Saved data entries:
◇ ◇ ◇ ◇
-- ==== Sys2Proof/Laws/State.lean ====
section
/-! SUPPORT. One lemma per field per update of State: what an update does not write reads as before. -/

namespace Sys2Proof.Machine

/-! ## setPort -/

@[simp] theorem State.setPort_rx (s : State) (p : Port) (x : PortState) : (s.setPort p x).rx = s.rx := rfl
@[simp] theorem State.setPort_missed (s : State) (p : Port) (x : PortState) : (s.setPort p x).missed = s.missed := rfl
@[simp] theorem State.setPort_bad (s : State) (p : Port) (x : PortState) : (s.setPort p x).bad = s.bad := rfl
@[simp] theorem State.setPort_stray (s : State) (p : Port) (x : PortState) : (s.setPort p x).stray = s.stray := rfl
@[simp] theorem State.setPort_intake (s : State) (p : Port) (x : PortState) : (s.setPort p x).intake = s.intake := rfl
@[simp] theorem State.setPort_suspended (s : State) (p : Port) (x : PortState) : (s.setPort p x).suspended = s.suspended :=
    rfl
@[simp] theorem State.setPort_resuming (s : State) (p : Port) (x : PortState) : (s.setPort p x).resuming = s.resuming :=
    rfl
@[simp] theorem State.setPort_retired (s : State) (p : Port) (x : PortState) : (s.setPort p x).retired = s.retired :=
    rfl
@[simp] theorem State.setPort_table (s : State) (p : Port) (x : PortState) : (s.setPort p x).table = s.table := rfl
@[simp] theorem State.setPort_ahead (s : State) (p : Port) (x : PortState) : (s.setPort p x).ahead = s.ahead := rfl
@[simp] theorem State.setPort_sheetCounter (s : State) (p : Port) (x : PortState) : (s.setPort p x).sheetCounter = s.sheetCounter :=
    rfl
@[simp] theorem State.setPort_health (s : State) (p : Port) (x : PortState) : (s.setPort p x).health = s.health := rfl
@[simp] theorem State.setPort_bins (s : State) (p : Port) (x : PortState) : (s.setPort p x).bins = s.bins := rfl
@[simp] theorem State.setPort_queue (s : State) (p : Port) (x : PortState) : (s.setPort p x).queue = s.queue := rfl
@[simp] theorem State.setPort_active (s : State) (p : Port) (x : PortState) : (s.setPort p x).active = s.active := rfl
@[simp] theorem State.setPort_finished (s : State) (p : Port) (x : PortState) : (s.setPort p x).finished = s.finished :=
    rfl
@[simp] theorem State.setPort_admissionSeq (s : State) (p : Port) (x : PortState) : (s.setPort p x).admissionSeq = s.admissionSeq :=
    rfl
@[simp] theorem State.setPort_faults (s : State) (p : Port) (x : PortState) : (s.setPort p x).faults = s.faults := rfl
@[simp] theorem State.setPort_firstFault (s : State) (p : Port) (x : PortState) : (s.setPort p x).firstFault = s.firstFault :=
    rfl
@[simp] theorem State.setPort_lines (s : State) (p : Port) (x : PortState) : (s.setPort p x).lines = s.lines := rfl
@[simp] theorem State.setPort_ram (s : State) (p : Port) (x : PortState) : (s.setPort p x).ram = s.ram := rfl
@[simp] theorem State.setPort_settingsValid (s : State) (p : Port) (x : PortState) : (s.setPort p x).settingsValid = s.settingsValid :=
    rfl
@[simp] theorem State.setPort_op (s : State) (p : Port) (x : PortState) : (s.setPort p x).op = s.op := rfl
@[simp] theorem State.setPort_bus (s : State) (p : Port) (x : PortState) : (s.setPort p x).bus = s.bus := rfl
@[simp] theorem State.setPort_lrstLow (s : State) (p : Port) (x : PortState) : (s.setPort p x).lrstLow = s.lrstLow :=
    rfl
@[simp] theorem State.setPort_porstLow (s : State) (p : Port) (x : PortState) : (s.setPort p x).porstLow = s.porstLow :=
    rfl
@[simp] theorem State.setPort_inputs (s : State) (p : Port) (x : PortState) : (s.setPort p x).inputs = s.inputs := rfl
@[simp] theorem State.setPort_pending (s : State) (p : Port) (x : PortState) : (s.setPort p x).pending = s.pending :=
    rfl

/-! ## setBin -/

@[simp] theorem State.setBin_rx (s : State) (b : Fin 8) (r : Bin) : (s.setBin b r).rx = s.rx := rfl
@[simp] theorem State.setBin_missed (s : State) (b : Fin 8) (r : Bin) : (s.setBin b r).missed = s.missed := rfl
@[simp] theorem State.setBin_bad (s : State) (b : Fin 8) (r : Bin) : (s.setBin b r).bad = s.bad := rfl
@[simp] theorem State.setBin_stray (s : State) (b : Fin 8) (r : Bin) : (s.setBin b r).stray = s.stray := rfl
@[simp] theorem State.setBin_intake (s : State) (b : Fin 8) (r : Bin) : (s.setBin b r).intake = s.intake := rfl
@[simp] theorem State.setBin_suspended (s : State) (b : Fin 8) (r : Bin) : (s.setBin b r).suspended = s.suspended := rfl
@[simp] theorem State.setBin_resuming (s : State) (b : Fin 8) (r : Bin) : (s.setBin b r).resuming = s.resuming := rfl
@[simp] theorem State.setBin_retired (s : State) (b : Fin 8) (r : Bin) : (s.setBin b r).retired = s.retired := rfl
@[simp] theorem State.setBin_table (s : State) (b : Fin 8) (r : Bin) : (s.setBin b r).table = s.table := rfl
@[simp] theorem State.setBin_ahead (s : State) (b : Fin 8) (r : Bin) : (s.setBin b r).ahead = s.ahead := rfl
@[simp] theorem State.setBin_sheetCounter (s : State) (b : Fin 8) (r : Bin) : (s.setBin b r).sheetCounter = s.sheetCounter :=
    rfl
@[simp] theorem State.setBin_health (s : State) (b : Fin 8) (r : Bin) : (s.setBin b r).health = s.health := rfl
@[simp] theorem State.setBin_queue (s : State) (b : Fin 8) (r : Bin) : (s.setBin b r).queue = s.queue := rfl
@[simp] theorem State.setBin_active (s : State) (b : Fin 8) (r : Bin) : (s.setBin b r).active = s.active := rfl
@[simp] theorem State.setBin_finished (s : State) (b : Fin 8) (r : Bin) : (s.setBin b r).finished = s.finished := rfl
@[simp] theorem State.setBin_admissionSeq (s : State) (b : Fin 8) (r : Bin) : (s.setBin b r).admissionSeq = s.admissionSeq :=
    rfl
@[simp] theorem State.setBin_ports (s : State) (b : Fin 8) (r : Bin) : (s.setBin b r).ports = s.ports := rfl
@[simp] theorem State.setBin_faults (s : State) (b : Fin 8) (r : Bin) : (s.setBin b r).faults = s.faults := rfl
@[simp] theorem State.setBin_firstFault (s : State) (b : Fin 8) (r : Bin) : (s.setBin b r).firstFault = s.firstFault :=
    rfl
@[simp] theorem State.setBin_lines (s : State) (b : Fin 8) (r : Bin) : (s.setBin b r).lines = s.lines := rfl
@[simp] theorem State.setBin_ram (s : State) (b : Fin 8) (r : Bin) : (s.setBin b r).ram = s.ram := rfl
@[simp] theorem State.setBin_settingsValid (s : State) (b : Fin 8) (r : Bin) : (s.setBin b r).settingsValid = s.settingsValid :=
    rfl
@[simp] theorem State.setBin_op (s : State) (b : Fin 8) (r : Bin) : (s.setBin b r).op = s.op := rfl
@[simp] theorem State.setBin_bus (s : State) (b : Fin 8) (r : Bin) : (s.setBin b r).bus = s.bus := rfl
@[simp] theorem State.setBin_lrstLow (s : State) (b : Fin 8) (r : Bin) : (s.setBin b r).lrstLow = s.lrstLow := rfl
@[simp] theorem State.setBin_porstLow (s : State) (b : Fin 8) (r : Bin) : (s.setBin b r).porstLow = s.porstLow := rfl
@[simp] theorem State.setBin_inputs (s : State) (b : Fin 8) (r : Bin) : (s.setBin b r).inputs = s.inputs := rfl
@[simp] theorem State.setBin_pending (s : State) (b : Fin 8) (r : Bin) : (s.setBin b r).pending = s.pending := rfl

/-! ## setEntry -/

@[simp] theorem State.setEntry_rx (s : State) (e : Entry) : (s.setEntry e).rx = s.rx := rfl
@[simp] theorem State.setEntry_missed (s : State) (e : Entry) : (s.setEntry e).missed = s.missed := rfl
@[simp] theorem State.setEntry_bad (s : State) (e : Entry) : (s.setEntry e).bad = s.bad := rfl
@[simp] theorem State.setEntry_stray (s : State) (e : Entry) : (s.setEntry e).stray = s.stray := rfl
@[simp] theorem State.setEntry_intake (s : State) (e : Entry) : (s.setEntry e).intake = s.intake := rfl
@[simp] theorem State.setEntry_suspended (s : State) (e : Entry) : (s.setEntry e).suspended = s.suspended := rfl
@[simp] theorem State.setEntry_resuming (s : State) (e : Entry) : (s.setEntry e).resuming = s.resuming := rfl
@[simp] theorem State.setEntry_retired (s : State) (e : Entry) : (s.setEntry e).retired = s.retired := rfl
@[simp] theorem State.setEntry_ahead (s : State) (e : Entry) : (s.setEntry e).ahead = s.ahead := rfl
@[simp] theorem State.setEntry_sheetCounter (s : State) (e : Entry) : (s.setEntry e).sheetCounter = s.sheetCounter :=
    rfl
@[simp] theorem State.setEntry_health (s : State) (e : Entry) : (s.setEntry e).health = s.health := rfl
@[simp] theorem State.setEntry_bins (s : State) (e : Entry) : (s.setEntry e).bins = s.bins := rfl
@[simp] theorem State.setEntry_queue (s : State) (e : Entry) : (s.setEntry e).queue = s.queue := rfl
@[simp] theorem State.setEntry_active (s : State) (e : Entry) : (s.setEntry e).active = s.active := rfl
@[simp] theorem State.setEntry_finished (s : State) (e : Entry) : (s.setEntry e).finished = s.finished := rfl
@[simp] theorem State.setEntry_admissionSeq (s : State) (e : Entry) : (s.setEntry e).admissionSeq = s.admissionSeq :=
    rfl
@[simp] theorem State.setEntry_ports (s : State) (e : Entry) : (s.setEntry e).ports = s.ports := rfl
@[simp] theorem State.setEntry_faults (s : State) (e : Entry) : (s.setEntry e).faults = s.faults := rfl
@[simp] theorem State.setEntry_firstFault (s : State) (e : Entry) : (s.setEntry e).firstFault = s.firstFault := rfl
@[simp] theorem State.setEntry_lines (s : State) (e : Entry) : (s.setEntry e).lines = s.lines := rfl
@[simp] theorem State.setEntry_ram (s : State) (e : Entry) : (s.setEntry e).ram = s.ram := rfl
@[simp] theorem State.setEntry_settingsValid (s : State) (e : Entry) : (s.setEntry e).settingsValid = s.settingsValid :=
    rfl
@[simp] theorem State.setEntry_op (s : State) (e : Entry) : (s.setEntry e).op = s.op := rfl
@[simp] theorem State.setEntry_bus (s : State) (e : Entry) : (s.setEntry e).bus = s.bus := rfl
@[simp] theorem State.setEntry_lrstLow (s : State) (e : Entry) : (s.setEntry e).lrstLow = s.lrstLow := rfl
@[simp] theorem State.setEntry_porstLow (s : State) (e : Entry) : (s.setEntry e).porstLow = s.porstLow := rfl
@[simp] theorem State.setEntry_inputs (s : State) (e : Entry) : (s.setEntry e).inputs = s.inputs := rfl
@[simp] theorem State.setEntry_pending (s : State) (e : Entry) : (s.setEntry e).pending = s.pending := rfl

/-! ## setActive -/

@[simp] theorem State.setActive_rx (s : State) (a : Active) : (s.setActive a).rx = s.rx := rfl
@[simp] theorem State.setActive_missed (s : State) (a : Active) : (s.setActive a).missed = s.missed := rfl
@[simp] theorem State.setActive_bad (s : State) (a : Active) : (s.setActive a).bad = s.bad := rfl
@[simp] theorem State.setActive_stray (s : State) (a : Active) : (s.setActive a).stray = s.stray := rfl
@[simp] theorem State.setActive_intake (s : State) (a : Active) : (s.setActive a).intake = s.intake := rfl
@[simp] theorem State.setActive_suspended (s : State) (a : Active) : (s.setActive a).suspended = s.suspended := rfl
@[simp] theorem State.setActive_resuming (s : State) (a : Active) : (s.setActive a).resuming = s.resuming := rfl
@[simp] theorem State.setActive_retired (s : State) (a : Active) : (s.setActive a).retired = s.retired := rfl
@[simp] theorem State.setActive_table (s : State) (a : Active) : (s.setActive a).table = s.table := rfl
@[simp] theorem State.setActive_ahead (s : State) (a : Active) : (s.setActive a).ahead = s.ahead := rfl
@[simp] theorem State.setActive_sheetCounter (s : State) (a : Active) : (s.setActive a).sheetCounter = s.sheetCounter :=
    rfl
@[simp] theorem State.setActive_health (s : State) (a : Active) : (s.setActive a).health = s.health := rfl
@[simp] theorem State.setActive_bins (s : State) (a : Active) : (s.setActive a).bins = s.bins := rfl
@[simp] theorem State.setActive_queue (s : State) (a : Active) : (s.setActive a).queue = s.queue := rfl
@[simp] theorem State.setActive_finished (s : State) (a : Active) : (s.setActive a).finished = s.finished := rfl
@[simp] theorem State.setActive_admissionSeq (s : State) (a : Active) : (s.setActive a).admissionSeq = s.admissionSeq :=
    rfl
@[simp] theorem State.setActive_ports (s : State) (a : Active) : (s.setActive a).ports = s.ports := rfl
@[simp] theorem State.setActive_faults (s : State) (a : Active) : (s.setActive a).faults = s.faults := rfl
@[simp] theorem State.setActive_firstFault (s : State) (a : Active) : (s.setActive a).firstFault = s.firstFault := rfl
@[simp] theorem State.setActive_lines (s : State) (a : Active) : (s.setActive a).lines = s.lines := rfl
@[simp] theorem State.setActive_ram (s : State) (a : Active) : (s.setActive a).ram = s.ram := rfl
@[simp] theorem State.setActive_settingsValid (s : State) (a : Active) : (s.setActive a).settingsValid = s.settingsValid :=
    rfl
@[simp] theorem State.setActive_op (s : State) (a : Active) : (s.setActive a).op = s.op := rfl
@[simp] theorem State.setActive_bus (s : State) (a : Active) : (s.setActive a).bus = s.bus := rfl
@[simp] theorem State.setActive_lrstLow (s : State) (a : Active) : (s.setActive a).lrstLow = s.lrstLow := rfl
@[simp] theorem State.setActive_porstLow (s : State) (a : Active) : (s.setActive a).porstLow = s.porstLow := rfl
@[simp] theorem State.setActive_inputs (s : State) (a : Active) : (s.setActive a).inputs = s.inputs := rfl
@[simp] theorem State.setActive_pending (s : State) (a : Active) : (s.setActive a).pending = s.pending := rfl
◇ ◇ ◇ ◇
REQUIREMENT:
Could you transcribe the entries exactly, from the first line through the line containing "x).rx = s.rx := rfl", and give nothing more?

TASK SOLUTION:
-- ==== Sys2Proof/Laws/State.lean ====
section
/-! SUPPORT. One lemma per field per update of State: what an update does not write reads as before. -/

namespace Sys2Proof.Machine

/-! ## setPort -/

@[simp] theorem State.setPort_rx (s : State) (p : Port) (x : PortState) : (s.setPort p x).rx = s.rx := rfl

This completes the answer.